Author: Phil Hall | May 14, 2022 02:35pm

It seems that everyone has an opinion about how to achieve a successful marketing campaign.
Brian Halligan, the co-founder and executive chairman of HubSpot (NYSE:HUBS), once opined, “It's not what you sell that matters as much as how you sell it.”

For Apple (NASDAQ:AAPL) co-founder Steve Jobs, the formula to marketing success had a Zen-like simplicity: “Master the topic, the message, and the delivery.”

And for Amazon (NASDAQ:AMZN) founder and former CEO Jeff Bezos, marketing is a state of continual resonance – he once observed, “Your brand is what people say about you when you’re not in the room.”

However, there are those who thought they had a better grasp of marketing success than the likes of Halligan, Jobs and Bezos – and they were wrong. For those who enjoy a good laugh at the corporate mistakes of others, here are 10 of the weirdest marketing efforts that resulted in a thudding faceplant for those who cooked up these unlikely strategies.

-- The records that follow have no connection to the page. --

-- ==== Sys2Proof/Machine/Grants.lean ====
section
/-! DEFINITION. Upstream grant scheduling (spec/06): allocations, demand and predictor, the map computation with its passes and
layout, planned windows, cooperative grants, replay, and the opcodes of GS_ALLOC_CMD (R230). -/

namespace Sys2Proof.Machine

/-! ### Parameters -/

/-- The words of a frame (R199). -/
def Dev.frameWords (d : Dev) (t : Nat) : Nat := if d.xg t then 9720 else 38880

/-- The line rate in units of 1/16 word per frame (R199). -/
def Dev.lineRate (d : Dev) (t : Nat) : Nat := 16 * d.frameWords t

/-- Burst profile n of tree t (R224). -/
def Dev.bprof (d : Dev) (t n : Nat) : BurstProf :=
  let v := d.reg ⟨.GS_BPROF, t, n⟩
  ⟨bits v 15 8, bits v 27 16, if bit v 28 then 8 else 4, bit v 31, d.xg t⟩

/-- SHORT_IDX and LONG_IDX (R224). -/
def Dev.shortIdx (d : Dev) (t : Nat) : Nat := d.fld (R .GS_PROFILE_SEL t) 5 4
def Dev.longIdx (d : Dev) (t : Nat) : Nat := d.fld (R .GS_PROFILE_SEL t) 1 0

/-- Guard, preamble and delimiter in words (R209). -/
def BurstProf.oh (p : BurstProf) : Nat := (p.guard + p.pre + p.delim) / 4

/-- FEC parity words over data words (R209). -/
def BurstProf.parity (p : BurstProf) (dw : Nat) : Nat :=
  if !p.fec then 0 else if p.xg then 4 * ((dw + 57) / 58) else 8 * ((dw + 53) / 54)

/-- The default allocation of slot s (R198, R227). -/
def Dev.defaultPar (d : Dev) (t s : Nat) : AllocPar :=
  let c := d.reg (R .GS_DEFAULT_CFG t)
  ⟨s, s, bits c 23 21, bits c 20 19, atLeast1 (bits c 15 0), bit c 18, false, d.fld (R .GS_DEFAULT_FIXED t) 23 0,
    d.fld (R .GS_DEFAULT_ASSURED t) 23 0, d.fld (R .GS_DEFAULT_MAX t) 23 0, bits c 31 24, 0, false, 0⟩

/-- An allocation at work: its key (slot s at s, entry i at 512 + i), parameters, run state with the frame's credits added (`base`) and as
the passes charge it (`run`), residual r, prediction p, surplus want, and the words granted so far in the map. -/
structure WAlloc where
  key : Nat
  par : AllocPar
  base : AllocRun
  run : AllocRun
  r : Nat
  p : Nat
  want : Nat
  total : Nat
  ok : Bool
  deriving DecidableEq, Repr

/-- The run state of an allocation key of tree t. -/
def GsTree.runOf (x : GsTree) (key : Nat) : AllocRun :=
  if key < 512 then x.defaults.getD key AllocRun.rest else ((x.allocs.get? (key - 512)).map Alloc.run).getD AllocRun.rest

/-- The run state of an allocation key changed by f. -/
def GsTree.onRun (x : GsTree) (key : Nat) (f : AllocRun → AllocRun) : GsTree :=
  if key < 512 then { x with defaults := x.defaults.put AllocRun.rest key (f (x.defaults.getD key AllocRun.rest)) }
  else match x.allocs.get? (key - 512) with
    | some a => { x with allocs := x.allocs.set (key - 512) { a with run := f a.run } }
    | none => x

/-- The key of an active Alloc-ID of tree t: a default allocation or an entry (R198). -/
def GsTree.keyOf (x : GsTree) (id : Nat) : Option Nat :=
  if id < 512 then some id else (x.allocs.find? fun kv => kv.2.par.id == id).map fun kv => 512 + kv.1

/-! ### Demand (R201 to R205) -/

/-- The words granted to an allocation in maps lo to hi (R201). -/
def AllocRun.grantedIn (a : AllocRun) (lo hi : Nat) : Nat :=
  ((a.hist.filter fun h => decide (lo ≤ h.1 ∧ h.1 ≤ hi)).map Prod.snd).foldl (· + ·) 0

/-- The residual r for map n (R201). -/
def AllocRun.residual (a : AllocRun) (n : Nat) : Nat :=
  match a.report with
  | some (b, f) => if f + 17 < n then 0 else b - a.grantedIn (f + 1) (n - 1)
  | none => 0

/-- The predictor on a report of backlog b from upstream frame f (R204). -/
def AllocRun.predict (a : AllocRun) (b f : Nat) : AllocRun :=
  let q := a.pred
  let f32 := f % 2 ^ 32
  let frames := (f32 + 2 ^ 32 - q.prevF) % 2 ^ 32
  let arr := ((b : Int) + a.grantedIn (f + 1 - frames) f - q.prevB).toNat
  let rate := if frames = 0 then q.rateQ
    else unsigned 32 ((q.rateQ : Int) + ((arr * 16 / frames : Nat) - (q.rateQ : Int)) / 16)
  { a with pred := { q with rateQ := rate, prevB := b, prevF := f32, sArr := (q.sArr + arr) % 2 ^ 64
                            sFrm := (q.sFrm + frames) % 2 ^ 64, dArr := (q.dArr + arr) % 2 ^ 64
                            dFrm := (q.dFrm + frames) % 2 ^ 64 } }

/-- A backlog of allocation `id` from upstream frame f (R201, R202). -/
def Dev.backlog (d : Dev) (t id b f : Nat) : Dev :=
  d.onGs t fun x =>
    match x.keyOf id with
    | some k =>
      let pred := decide (512 ≤ k) && ((x.allocs.get? (k - 512)).any fun a => a.par.pred)
      x.onRun k fun a => let a := if pred then a.predict b f else a
                         { a with report := some (b, f) }
    | none => x

/-- A DBRu (R201): a bad CRC discards it with REPORT_BAD; a BufOcc of 0xFF_FFFF is ignored. -/
def Dev.report (d : Dev) (t id occ : Nat) (crcOk : Bool) (f : Nat) : Dev :=
  if !crcOk then d.raise (R .GS_FLAGS t) 7 else if occ = 0xFFFFFF then d else d.backlog t id occ f

/-- The parameters of an allocation key of tree t (R198). -/
def Dev.parOfKey (d : Dev) (t k : Nat) : Option AllocPar :=
  if k < 512 then some (d.defaultPar t k) else ((d.gs t).allocs.get? (k - 512)).map Alloc.par

/-- An allocation with DBRU_EN = 0 (R202): the backlog from the u non-idle words of its granted payload of w words. -/
def Dev.implied (d : Dev) (t id w u f : Nat) : Dev :=
  match ((d.gs t).keyOf id).bind (d.parOfKey t) with
  | some p => if p.dbru ∨ w = 0 then d else d.backlog t id (if u = w then 2 * w else u) f
  | none => d

/-- A profile value at the end of its bin (R204). -/
def binRatio (m rate arr frm shift : Nat) : Nat :=
  let ratio := if rate = 0 then 64 else min 255 (arr * 1024 / (rate * frm))
  unsigned 8 ((m : Int) + ((ratio : Int) - (m : Int)) / (2 ^ shift : Nat))

/-- The reserved-region cell that holds day bin `bin` of an entry of tree t (R318). -/
def dayCell (t entry bin : Nat) : Nat := (71303168 + (t * 2048 + entry) * 96 + bin) / 2048

/-- PREDICTOR_BIN_END (R204): the second bin or the day bin of every predicting entry of tree t ends; a day bin is written to the
reserved region (R205, R318). -/
def Dev.binEnd (d : Dev) (t : Nat) (day : Bool) : Dev :=
  (if day then d.resWrite fun c => (d.gs t).allocs.any fun kv => kv.2.par.pred && dayCell t kv.1 (d.gs t).dayBin == c else d).onGs t fun x =>
    let k := x.secBin
    { x with
      allocs := x.allocs.mapVal fun _ a =>
        if !a.par.pred then a
        else
          let q := a.run.pred
          let q1 : Pred :=
            if day then
              let m := if x.stepCut ∨ q.dFrm = 0 then q.mDay else binRatio q.mDay q.rateQ q.dArr q.dFrm 2
              { q with mDay := m, day := q.day.put 64 x.dayBin m, dArr := 0, dFrm := 0 }
            else
              let m := if x.stepCut ∨ q.sFrm = 0 then q.mSec.getD k 64 else binRatio (q.mSec.getD k 64) q.rateQ q.sArr q.sFrm 3
              { q with mSec := q.mSec.set k m, sArr := 0, sFrm := 0 }
          { a with run := { a.run with pred := q1 } } }

/-- The second bin and the day bin of a time of day (R205). -/
def secBinOf (ns : Nat) : Nat := ns / 62500000 % 16
def dayBinOf (s : Nat) : Nat := s / 900 % 96

/-- The running bins move at the first frame boundary at or after their crossing; a time step ends both without learning
(R205). -/
def Dev.binsMove (d : Dev) (t : Nat) : Dev :=
  let x := d.gs t
  let sb := secBinOf d.todNs
  let db := dayBinOf d.todS
  let d1 := if sb ≠ x.secBin ∨ x.stepCut then (d.binEnd t false).onGs t fun y => { y with secBin := sb } else d
  let d2 := if db ≠ x.dayBin ∨ x.stepCut then (d1.binEnd t true).onGs t fun y => { y with dayBin := db } else d1
  d2.onGs t fun y => { y with stepCut := false }

/-- DAY_PROFILE_LOAD (R205, R337): the day profile's value of the running bin is loaded; one that fails to load takes 64. -/
def Dev.dayLoad (d : Dev) (t : Nat) : Dev :=
  let d1 := (d.gs t).allocs.foldl (fun d kv => (d.resRead (dayCell t kv.1 (d.gs t).dayBin) 5).1) d
  d1.onGs t fun x => { x with allocs := x.allocs.mapVal fun i a =>
    let v := if d.bp.resBad.contains (dayCell t i x.dayBin) then 64 else a.run.pred.day.getD x.dayBin 64
    { a with run := { a.run with pred := { a.run.pred with mDay := v } } } }

/-- p for map n (R204), with congestion damping. -/
def Dev.predicted (d : Dev) (a : AllocPar) (q : Pred) (n sec : Nat) : Nat :=
  if !a.pred then 0
  else if a.congEn && decide (a.congKib * 1024 ≤ d.queueOcc a.congQueue) then 0
  else
    let lag := min ((n % 2 ^ 32 + 2 ^ 32 - q.prevF) % 2 ^ 32) 16
    q.rateQ * lag * q.mDay * q.mSec.getD sec 64 / 2 ^ 16 % 2 ^ 32

/-- Credits at the start of a computation (R200). -/
def AllocRun.addCredits (a : AllocRun) (p : AllocPar) : AllocRun :=
  { a with cf := min (a.cf + p.fixed) (8 * p.fixed), ca := min (a.ca + p.assured) (8 * p.assured)
           cm := min (a.cm + p.maximum) (2 * p.maximum : Nat) }

/-- The cm limit in words (R200). -/
def AllocRun.cmWords (a : AllocRun) : Nat := a.cm.toNat / 16

/-! ### The map under construction (R206 to R211) -/

/-- A structure under construction: its allocation, the DBRu flag, and its words by pass (fixed, cooperative, assured, predicted,
surplus). -/
structure GItem where
  key : Nat
  alloc : Nat
  dbru : Bool
  ws : List Nat
  deriving DecidableEq, Repr

/-- The payload words of an item. -/
def GItem.words (i : GItem) : Nat := i.ws.foldl (· + ·) 0

/-- A terminal's burst under construction. -/
structure GTerm where
  slot : Nat
  stamp : Option Nat
  prof : Nat
  bp : BurstProf
  pl : Bool
  pin : Option Nat
  items : List GItem
  deriving DecidableEq, Repr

The Ship That Never Was: During the 1910s and 1920s, the Jamaican-born Marcus Garvey became a controversial figure for his advocacy of Black nationalism and his uniquely sloppy business skills – which included selling stocks without a license. He launched the Black Star Line in 1919 as a groundbreaking Black-owned shipping company connecting the U.S. and Africa – and while he was able to raise hundreds of thousands of dollars, mainly from Black investors, his company acquired three derelict vessels that never crossed the Atlantic.

In 1919, Garvey published a marketing brochure for potential Black Star Line investors featuring a photograph of the Orion, a ship that the company did not own but was negotiating to buy. This was a slight problem – because Garvey was sending our brochures to lure investors by showing them a vessel that his company incorrectly claimed was theirs, he opened himself up to criminal investigation.

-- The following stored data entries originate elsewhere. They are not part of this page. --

-- ==== Sys2Proof/Machine/Classify.lean ====
section
/-! DEFINITION. Classification (spec/07, R231, R243 to R260): keys, rules, the action word, the hash's core choice, recirculation,
banks, the writes of the PC registers and the opcodes of PC_CMD. -/

namespace Sys2Proof.Machine

/-! ### Banks (R256 to R258) -/

/-- Bank n: 0 A, 1 B. -/
def Dev.bank (d : Dev) (n : Nat) : PcBank := if n = 0 then d.pc.bankA else d.pc.bankB

/-- Bank n changed by f. -/
def Dev.onBank (d : Dev) (n : Nat) (f : PcBank → PcBank) : Dev :=
  d.onPc fun x => if n = 0 then { x with bankA := f x.bankA } else { x with bankB := f x.bankB }

/-- The active bank (R256). -/
def Dev.activeBank (d : Dev) : Nat := d.fld (R .PC_STATUS) 0 0

/-- EPOCH (R258). -/
def Dev.epoch (d : Dev) : Nat := d.fld (R .PC_STATUS) 31 16

/-- A packet stamped with bank n enters (R258). -/
def Dev.inflightUp (d : Dev) (n : Nat) : Dev := d.setReg (R .PC_INFLIGHT n) ((d.reg (R .PC_INFLIGHT n) + 1) % 2 ^ 27)

/-- A packet stamped with bank n is done (R258): OLD_BANK_IDLE sets when the inactive bank's count reaches 0. -/
def Dev.inflightDown (d : Dev) (n : Nat) : Dev :=
  let c := d.reg (R .PC_INFLIGHT n) - 1
  (d.setReg (R .PC_INFLIGHT n) c).raiseIf (decide (c = 0 ∧ n ≠ d.activeBank ∧ d.reg (R .PC_INFLIGHT n) ≠ 0)) (R .PC_FLAGS) 1

/-- A packet that waits for recirculation is discarded (R258). -/
def Dev.dropRecirc (d : Dev) (p : Pkt) : Dev := if p.recirc then d.inflightDown p.bank else d

/-! ### Sources (R29, R231, R247) -/

/-- The pipeline of a source (R29). -/
def Dev.pipeOf (d : Dev) (src : Nat) : Nat :=
  if src < 64 then d.im.str.pipeReach.getD (src / 8) 0
  else if src < 76 then d.im.str.pipePort.getD (src - 64) 0
  else d.im.str.pipeInject

/-- The slice that the image gives a source (R247). -/
def Dev.sourceSlice (d : Dev) (src : Nat) : Nat :=
  if src < 64 then d.sliceOfTree src
  else if src < 76 then
    match d.slicesOfPort (src - 64) with
    | [s] => s
    | _ => 0
  else 0

/-! ### Keys (R243 to R245) -/

/-- The value of a key field (R243, R244). -/
def fieldValue (p : Pkt) (ps : Parsed) (scope : Bool) (id : Nat) : Nat :=
  let f := ps.fields scope
  match id with
  | 0x01 => p.src
  | 0x02 => if p.src < 64 then p.term else 0
  | 0x03 => p.port
  | 0x04 => f.da | 0x05 => f.sa | 0x06 => f.etype | 0x07 => f.ovid | 0x08 => f.opcp | 0x09 => f.ivid | 0x0A => f.tags
  | 0x0B => f.label0 | 0x0C => f.label1 | 0x0D => f.session | 0x0E => f.proto | 0x0F => f.dscp
  | 0x10 => f.v4sa | 0x11 => f.v4da | 0x12 => f.v6sa | 0x13 => f.v6da | 0x14 => f.v6sa / 2 ^ 64 | 0x15 => f.v6da / 2 ^ 64
  | 0x16 => f.flow | 0x17 => f.sport | 0x18 => f.dport | 0x19 => f.tcpFlags
  | 0x1A => ps.tunnelId
  | 0x1B => ps.flags p.second scope
  | 0x1C => p.metaVal
  | _ => 0

/-- The fields packed from bit 168 downward (R245). -/
def packFields (p : Pkt) (ps : Parsed) (scope : Bool) : List Nat → Nat → Nat → Nat
  | [], _, k => k
  | id :: ids, pos, k =>
    let w := (fieldWidth id).getD 0
    packFields p ps scope ids (pos - w) (k + fieldValue p ps scope id % 2 ^ w * 2 ^ (pos - w))

/-- The key of a packet under profile n (R245). -/
def flowKey (p : Pkt) (ps : Parsed) (slice n : Nat) (pr : KeyProf) : Nat :=
  packFields p ps pr.scope pr.ids 168 (slice * 2 ^ 172 + n * 2 ^ 168)

/-! ### Rules (R246, R247) -/

/-- Word n of a rule (R260). -/
def ruleWord (r : List Nat) (n : Nat) : Nat := r.getD n 0

/-- A rule matches a packet (R246). -/
def ruleMatch (r : List Nat) (p : Pkt) (ps : Parsed) : Bool :=
  let w0 := ruleWord r 0
  let w1 := ruleWord r 1
  let w2 := ruleWord r 2
  let fl := ps.flags p.second false
  bit w0 31 && ((p.src ^^^ bits w0 6 0) &&& bits w0 14 8) == 0 && ((fl ^^^ bits w1 15 0) &&& bits w1 31 16) == 0 &&
    ((ps.outer.ovid ^^^ bits w2 11 0) &&& bits w2 27 16) == 0 && bit w0 (if p.second then 17 else 16)

/-- The lowest-numbered matching rule of a bank (R246). -/
def PcBank.pick (b : PcBank) (p : Pkt) (ps : Parsed) : Option (List Nat) := (b.rules.find? fun kv => ruleMatch kv.2 p ps).map Prod.snd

Garvey and three other Black Star Line officials were indicted on mail fraud charges. Only Garvey was convicted and he received a five-year prison sentence, which was followed by his deportation to Jamaica. The investors in the Black Star Line lost all of their money and had no avenue for seeking compensation.

You Bought An Edsel?: Arguably the granddaddy of weird marketing campaigns was Ford Motor Co.’s (NYSE:F) 1958 introduction of the Edsel, an automobile that the motor-mad Eisenhower era didn’t want.

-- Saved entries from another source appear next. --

/-- The change that the rules of R438 make for a tree at this boundary. A STANDBY tree whose mate has left ACTIVE without a COMMIT to this
unit takes the tree, whatever state the mate's tree is in (R441; log entry 136). -/
def Dev.pxStep (d : Dev) (t : Nat) : Dev :=
  let x := d.pt t
  let fit := d.fit t
  let fresh := d.px.helloAge == some 1
  let prim := d.im.str.role == 1
  let d := d.pxRefusals t
  if (d.tf t).state = .off ∧ x.state ≠ .off then d.pxTo t .off 2
  else
    match x.state with
    | .off =>
      match d.waitingCmd .px 4 with
      | some a =>
        if a.obj % 64 ≠ t then d else if d.lit t then d.pxTo t .isolated 2 else d.refuseWaiting .px 4 .notInState x.state.code
      | none => d
    | .active =>
      if x.change.map Prod.fst = some d.rx.bnd then d.pxTo t (if fit then .standby else .isolated) ((x.change.map Prod.snd).getD 2)
      else if d.linkUp && fresh && !prim && x.mate == .active then (d.pxTo t .isolated 6).raise (R .PX_FLAGS) 6
      else if x.snapWait = 1 then d.pxTo t .standby 2
      else if d.standsDown t then d.standdown t
      else d
    | .standby =>
      if x.change.map Prod.fst = some d.rx.bnd then
        let c := (x.change.map Prod.snd).getD 1
        let d1 := if c = 5 ∧ x.restore.isNone then d.gainCounts t d.copyAge else d
        d1.pxTo t .active c
      else if bit (d.tf t).declared 1 then d.pxTo t .isolated 1
      else if x.lockout then d.pxTo t .isolated 2
      else if d.linkUp && (x.mate == .isolated || x.mate == .off || x.mateLeft) && fit then d.pxTo t .active 4
      else d
    | .isolated =>
      if x.change.map Prod.fst = some d.rx.bnd then d.pxTo t .active ((x.change.map Prod.snd).getD 0)
      else if d.linkUp && fit then
        if x.mate = .active then d.pxTo t .standby 0
        else if prim ∨ d.holdoff ≤ x.mateUnfit then d.pxTo t .active 0
        else d
      else d

/-- The map that a STANDBY tree receives against in the frame that starts now (R172, R174, R456): a profile found stale is invalidated. -/
def Dev.standbyMap (d : Dev) (t : Nat) : Dev :=
  if (d.pt t).state ≠ .standby then d
  else
    match (d.px.mapsOf t).find? fun m => m.frame == d.sfc t with
    | some m =>
      let g := d.mapFrom m
      let stale := (g.bursts.filter fun b => b.kind == .data && d.stale (512 * t + b.slot)).map GBurst.slot
      let d1 := stale.foldl (fun d s => d.invalidate (512 * t + s) 0) d
      (d1.openAcc t g).onGs t fun x => { x with sent := (g :: x.sent).take 20 }
    | none => d

/-- NEED (R456): every 64 frames a STANDBY tree names the slots without a valid profile; other trees say nothing. -/
def Dev.needSend (d : Dev) (t : Nat) : Dev :=
  if d.linkUp ∧ (d.pt t).state = .standby ∧ d.rx.bnd % 64 = 0 ∧
      (d.rx.terms.any fun kv => kv.1 / 512 == t && kv.2.state.ranged && !(d.prof kv.1).valid) then
    d.cellOut 7 t (d.sfc t) (leBytes 64 (((List.range 512).map fun s => if (d.prof (512 * t + s)).valid then 0 else 2 ^ s).foldl (· + ·) 0))
  else d

/-- The bytes of a snapshot of the trees this unit drives (R460), as it stands at the boundary. -/
def Dev.snapshot (d : Dev) : List Byte :=
  let ts := d.driven
  CopyFrame.bytes (d.px.pairKey.getD 0)
    ⟨1, 15, d.rx.bnd, d.structId, d.now, ts.map d.treeRec ++ (ts.flatMap d.passOf).filterMap d.objRec⟩

/-- This unit sends copy frames (R450, R458, R464): it drives a tree, and the link is up. -/
def Dev.source (d : Dev) : Bool := d.linkUp && !d.driven.isEmpty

Ford had the extraordinary talent of doing everything wrong in the vehicle’s rollout, starting with its awkward-sounding name (it was christened in honor for company founder Henry Ford’s son Edsel, who died in 1943 from stomach cancer) and then extending to its unattractive design (some wisecrackers said the vertical grille looked like someone sucking a lemon) and capping with the rare decision not to test market the car’s concept before introducing it. Having the car introduced in the middle of a recession didn’t help.

Within two years of its introduction, production on the Edsel was discontinued. The relative rarity of surviving vehicles made the Edsel a sought-after collectible among vintage car aficionados, but for marketing experts the word Edsel became synonymous with an expensive instant flop.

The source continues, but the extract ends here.